__Task details__:
Give back an exact copy of the lines in the records below, from the line that has "rw [State.reset_readY]; exact" through the line that has "h.2.2 bs ha⟩", and nothing besides.

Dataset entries
-- ==== Sys2Proof/Laws/Ops.lean ====
section
/-! SUPPORT. Laws/Ops.lean: what the shared operations keep: each of them preserves each part of the invariant. Later proofs
cite these and do not unfold the operations. -/

namespace Sys2Proof.Machine

open Sys2Proof Host

variable {s : State}

/-! ## Registers in range -/

/-- Writing a value that fits keeps the registers in range. -/
theorem State.RegistersInRange.writeX (h : s.RegistersInRange) {v : Nat} (hv : v < capacity s.cfg) (i : XReg) :
    (s.writeX i v).RegistersInRange := by
  refine ⟨fun r => ?_, fun r => h.2 r⟩
  rw [State.readX_writeX]
  split
  · exact hv
  · exact h.1 r

/-- Writing a product that fits keeps the registers in range. -/
theorem State.RegistersInRange.writeY (h : s.RegistersInRange) {v : Nat} (hv : v < wideCapacity s.cfg) (i : YReg) :
    (s.writeY i v).RegistersInRange := by
  refine ⟨fun r => h.1 r, fun r => ?_⟩
  rw [State.readY_writeY]
  split
  · exact hv
  · exact h.2 r

/-- At reset every register is 0, so in range. -/
theorem State.RegistersInRange.resetBlock : s.resetBlock.RegistersInRange := by
  constructor
  · intro r
    show State.reset.readX r < _
    rw [State.reset_readX]; exact capacity_pos _
  · intro r
    show State.reset.readY r < _
    rw [State.reset_readY]; exact wideCapacity_pos _

/-! ## Memories in range -/

/-- Storing bytes inside DBUF keeps the memories in range. -/
theorem State.MemoriesInRange.storeBytes (h : s.MemoriesInRange) {a : Nat} {bs : List Byte}
    (ha : a + bs.length ≤ s.cfg.dbufBytes) : (s.storeBytes a bs).MemoriesInRange :=
  ⟨h.1, writeBytes_wf h.2.1 a bs, writeBytes_within h.2.2 bs ha⟩

/-- At reset nothing is listed. -/
theorem State.MemoriesInRange.resetBlock : s.resetBlock.MemoriesInRange := by
  refine ⟨⟨List.Pairwise.nil, ?_⟩, List.Pairwise.nil, ?_⟩ <;> intro p hp <;> simp [State.reset] at hp

/-! ## What a command's end keeps -/

/-- The range check of a format B command (30_encoding.md R82). -/
theorem rangePastEnd_eq_false {c : Config} {offw : BitVec 9} {len : BitVec 11} :
    rangePastEnd c offw len = false ↔ bufBase offw + bufLen len ≤ c.dbufBytes := by
  simp [rangePastEnd]

theorem rangePastEnd_eq_true {c : Config} {offw : BitVec 9} {len : BitVec 11} :
    rangePastEnd c offw len = true ↔ c.dbufBytes < bufBase offw + bufLen len := by
  simp [rangePastEnd]

/-- Two writes of different registers X commute. -/
theorem State.writeX_comm {i j : XReg} (h : i ≠ j) (v w : Nat) :
    (s.writeX i v).writeX j w = (s.writeX j w).writeX i v := by
  have hij : i.val ≠ j.val := fun e => h (Fin.ext e)
  simp only [State.writeX]
  rw [Vector.set_comm _ _ hij, Vector.set_comm _ _ hij]

end Sys2Proof.Machine
end

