-- ==== Sys2Proof/Tests/Slice0.lean ====
section
/-! SUPPORT. Tests/Slice0.lean: words written out from the formats, one-step tests whose expected results are the vectors of
95_test_vectors.md, and for every statement with hypotheses a named state that meets them. -/

namespace Sys2Proof.Tests

open Sys2Proof Sys2Proof.Machine Host

/-! ## Helpers -/

/-- The next state has a property. -/
def nextIs (o : Outcome State Fault Refusal) (p : State → Bool) : Bool :=
  match o with
  | .next t => p t
  | .fault _ => false
  | .refused _ => false

/-- The outcome is a given fault. -/
def faultIs (o : Outcome State Fault Refusal) (f : Fault) : Bool :=
  match o with
  | .next _ => false
  | .fault g => g == f
  | .refused _ => false

/-- The outcome is a given refusal. -/
def refusedIs (o : Outcome State Fault Refusal) (r : Refusal) : Bool :=
  match o with
  | .next _ => false
  | .fault _ => false
  | .refused q => q == r

/-- The block after reset, built with W words, CMD_DEPTH = 256 and DBUF_BYTES = 2048. -/
def built (w : Nat) : State := { State.reset with cfg := { w := w, cmdDepth := 256, dbufBytes := 2048 } }

/-- A run in progress at CP = k, the command word `c` there, every other word never-written. -/
def running (w k : Nat) (c : Word) : State :=
  { built w with busy := true, cp := BitVec.ofNat 16 k, cmdmem := [(k, c)] }

/-- Registers X0, X1 and X2 set. -/
def withX (s : State) (x0 x1 x2 : Nat) : State := ((s.writeX 0 x0).writeX 1 x1).writeX 2 x2

/-- One host transaction next. -/
def hosted (s : State) (t : Transaction) : State := { s with schedule := [.host t] }

/-- The step ended a run in an error with this code, at CP = 9. -/
def erred (code : BitVec 4) (t : State) : Bool := t.err && t.ecode == code && !t.busy && !t.done && t.cp == 9

/-- The word is illegal for this reason. -/
def illegalAs (why : Illegal) (c : Word) : Bool :=
  match decode c with
  | .ok _ => false
  | .error e => e == why

/-- The bus returned this word. -/
def returned (w : Word) (t : State) : Bool := t.rdata == some w

/-! ## WellFormed: an ill-formed term for the one check, which refuses it (30_encoding.md R84) -/

theorem test_wellFormed_refuses_equal_destinations : (Instr.divmod 2 2 (.x 0) 1).wellFormed = false := by decide
theorem test_wellFormed_accepts_different_destinations : (Instr.divmod 2 3 (.x 0) 1).wellFormed = true := by decide

/-! ## Decoding (vectors V-DEC of 95_test_vectors.md, and the words of its tables) -/

theorem test_decode_halt : decode 0x00000000 = .ok .halt := by decide
theorem test_decode_nop : decode 0x01000000 = .ok .nop := by decide
theorem test_decode_ldi : decode 0x027FFFFF = .ok (.ldi 7 0xFFFFF) := by decide
theorem test_decode_mov : decode 0x03520000 = .ok (.mov 5 2) := by decide
theorem test_decode_ldbe : decode 0x041FF808 = .ok (.ldbe 1 511 8) := by decide
theorem test_decode_stbe : decode 0x05900008 = .ok (.stbe (.y 1) 0 8) := by decide
theorem test_decode_add : decode 0x10201000 = .ok (.add 2 0 1) := by decide
theorem test_decode_sub : decode 0x11210000 = .ok (.sub 2 1 0) := by decide
theorem test_decode_cmp : decode 0x12053000 = .ok (.cmp 5 3) := by decide
theorem test_decode_mulw : decode 0x13901000 = .ok (.mulw 1 0 1) := by decide
theorem test_decode_divmod : decode 0x14238100 = .ok (.divmod 2 3 (.y 0) 1) := by decide
theorem test_decode_mod : decode 0x15481000 = .ok (.mod 4 (.y 0) 1) := by decide
theorem test_decode_mulmod : decode 0x16401200 = .ok (.mulmod 4 0 1 2) := by decide
theorem test_decode_modexp : decode 0x17542000 = .ok (.modexp 5 4 2 0) := by decide

/-- V-DEC-2, 4, 11, 12, 13: a nonzero must-be-zero bit. -/
theorem test_decode_nonzero_bit : ([0x00000001, 0x01000001, 0x10201001, 0x10201100, 0x12100000] : List Word).all
    (illegalAs .nonzeroBit) = true := by decide
/-- V-DEC-6, 7, 10, 14, 18, 20: a register of the wrong class. -/
theorem test_decode_wrong_class :
    ([0x02800000, 0x04800004, 0x10801000, 0x13001000, 0x14238900, 0x15409000] : List Word).all
      (illegalAs .wrongClass) = true := by decide
/-- V-DEC-9, 15, 17, 21: a reserved register number. -/
theorem test_decode_reserved_register : ([0x05A00000, 0x13A01000, 0x1423A100, 0x16401A00] : List Word).all
    (illegalAs .reservedRegister) = true := by decide
/-- V-DEC-16. -/
theorem test_decode_same_destination : decode 0x14220100 = .error .sameDestination := by decide
/-- V-DEC-22, 23, 24. -/
theorem test_decode_reserved_opcode : ([0x06000000, 0x18000000, 0xFF000000] : List Word).all
    (illegalAs .reservedOpcode) = true := by decide
/-- The listings of programs P2 and P5: a line of text to its word. -/
theorem test_assemble_sub :
    Assembler.assembleText "sub x2, x0, x1".toList = some 0x11201000 := by decide
theorem test_assemble_stbe :
    Assembler.assembleText "STBE y0, 0x4, 8 ; the product".toList = some 0x05800808 := by decide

__Expected answer__:
    rw [State.reset_readY]; exact wideCapacity_pos _

/-! ## Memories in range -/

/-- Storing bytes inside DBUF keeps the memories in range. -/
theorem State.MemoriesInRange.storeBytes (h : s.MemoriesInRange) {a : Nat} {bs : List Byte}
    (ha : a + bs.length ≤ s.cfg.dbufBytes) : (s.storeBytes a bs).MemoriesInRange :=
  ⟨h.1, writeBytes_wf h.2.1 a bs, writeBytes_within h.2.2 bs ha⟩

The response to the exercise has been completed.